Newly arrived Ukrainians, meanwhile, have been given rooms in people’s homes and accommodations in repurposed schools and office buildings.

Ms. Smid has struggled to understand the different treatment. “It makes me ashamed,” she said. The personal cost to helping, she pointed out, is far different than 80 years ago.

“In that time to have Jews was very dangerous. Your own life was at stake. Now our lives are not in danger.”

Many in the Netherlands say they simply feel more of a sense of kinship with fellow Europeans under attack by a foreign power.
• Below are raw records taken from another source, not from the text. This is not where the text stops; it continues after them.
/-- What the handler of a CTABLE slot makes of a parcel. -/
def HalfHandler.run (cfg : Config) (k : HalfHandler) (h : BitVec 16) : Except Reject Instr :=
  match k with
  | .illegal => .error .illegalSlot
  | .addi4spn => accept (cImm4spn h != 0) (.cAddi4spn (cRd' h) (cImm4spn h))
  | .fld => .ok (.cFld (cRd' h) (cRs1' h) (cOffD h))
  | .lw => .ok (.cLw (cRd' h) (cRs1' h) (cOffW h))
  | .flw => .ok (.cFlw (cRd' h) (cRs1' h) (cOffW h))
  | .ld => .ok (.cLd (cRd' h) (cRs1' h) (cOffD h))
  | .fsd => .ok (.cFsd (cRs1' h) (cRd' h) (cOffD h))
  | .sw => .ok (.cSw (cRs1' h) (cRd' h) (cOffW h))
  | .fsw => .ok (.cFsw (cRs1' h) (cRd' h) (cOffW h))
  | .sd => .ok (.cSd (cRs1' h) (cRd' h) (cOffD h))
  | .nopAddi => if cRd h = 0 then .ok (.cNop (cImm6 h)) else .ok (.cAddi (cRd h) (cImm6 h))
  | .jal => .ok (.cJal (cOffJ h))
  | .addiw => accept (cRd h != 0) (.cAddiw (cRd h) (cImm6 h))
  | .li => .ok (.cLi (cRd h) (cImm6 h))
  | .addi16spLui =>
    if cRd h = 2 then accept (cImm16sp h != 0) (.cAddi16sp (cImm16sp h))
    else accept (cImm6 h != 0) (.cLui (cRd h) (cImm6 h))
  | .alu => decodeCAlu cfg h
  | .j => .ok (.cJ (cOffJ h))
  | .beqz => .ok (.cBeqz (cRs1' h) (cOffB h))
  | .bnez => .ok (.cBnez (cRs1' h) (cOffB h))
  | .slli => accept (cfg.xlen == .rv64 || !h.getLsbD 12) (.cSlli (cRd h) (cImm6 h))
  | .fldsp => .ok (.cFldsp (cRd h) (cOffLdsp h))
  | .lwsp => accept (cRd h != 0) (.cLwsp (cRd h) (cOffLwsp h))
  | .flwsp => .ok (.cFlwsp (cRd h) (cOffLwsp h))
  | .ldsp => accept (cRd h != 0) (.cLdsp (cRd h) (cOffLdsp h))
  | .jrMvAdd => decodeCJrMvAdd h
  | .fsdsp => .ok (.cFsdsp (cRs2 h) (cOffSdsp h))
  | .swsp => .ok (.cSwsp (cRs2 h) (cOffSwsp h))
  | .fswsp => .ok (.cFswsp (cRs2 h) (cOffSwsp h))
  | .sdsp => .ok (.cSdsp (cRs2 h) (cOffSdsp h))

/-! ## Installers and table construction (R172 to R177, 70_reset_and_hazards.md R852) -/

/-- The slots an FTABLE installer writes: (a) one slot, (b) both values of bit 25, (c) all sixteen slots of an
opcode (R173). -/
inductive FullPattern where
  | slot (b25 : BitVec 1) (f3 : BitVec 3) (op : BitVec 5)
  | pair (f3 : BitVec 3) (op : BitVec 5)
  | opcode (op : BitVec 5)
  deriving DecidableEq, Repr

/-- The identifier matches the pattern. -/
def FullPattern.covers : FullPattern → BitVec 9 → Bool
  | .slot b f3 op, id => id == b ++ f3 ++ op
  | .pair f3 op, id => id.extractLsb' 5 3 == f3 && id.extractLsb' 0 5 == op
  | .opcode op, id => id.extractLsb' 0 5 == op

/-- One call of an FTABLE installer: the enable flag and XLEN of the module that makes it, its pattern and the handler. -/
structure FullInstall where
  ext     : Ext
  xlen    : Option XLen
  pattern : FullPattern
  handler : FullHandler
  deriving DecidableEq, Repr

/-- One call of a CTABLE installer (R173 d). -/
structure HalfInstall where
  ext     : Ext
  xlen    : Option XLen
  slot    : BitVec 5
  handler : HalfHandler
  deriving DecidableEq, Repr

/-- The module makes the call in this configuration (R177). -/
def FullInstall.on (cfg : Config) (i : FullInstall) : Bool :=
  (i.xlen == none || i.xlen == some cfg.xlen) && cfg.extOn i.ext

def HalfInstall.on (cfg : Config) (i : HalfInstall) : Bool :=
  (i.xlen == none || i.xlen == some cfg.xlen) && cfg.extOn i.ext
Russia’s invasion of Ukraine has, here and elsewhere, reawakened memories of resilience against authoritarianism, reviving a sense of civic conscience. “For me, the Second World War is something vivid these days – maybe more than it has been ever since I grew up,” said Hans Goedkoop, a Dutch historian who recently delivered a memorial lecture on May 4, the Netherlands day of remembrance.

His grandfather hid people fleeing Nazi Germany, and Mr. Goedkoop is now hosting people from Ukraine although he plays down that contribution: “I have a house big enough to host people, but people are applauding me like I’m saving the world.”

A military invasion on European soil has produced a “visceral” response in many, he said, who have found themselves transported back to the 1940s by images of destroyed Ukrainian cities and refugees fleeing by train.

“With a lot of people, there is a sense of, if we don’t do something now, we never will,” Mr. Goedkoop said. “If this is not the moment where we feel we should do something, we are losing what we think we are.”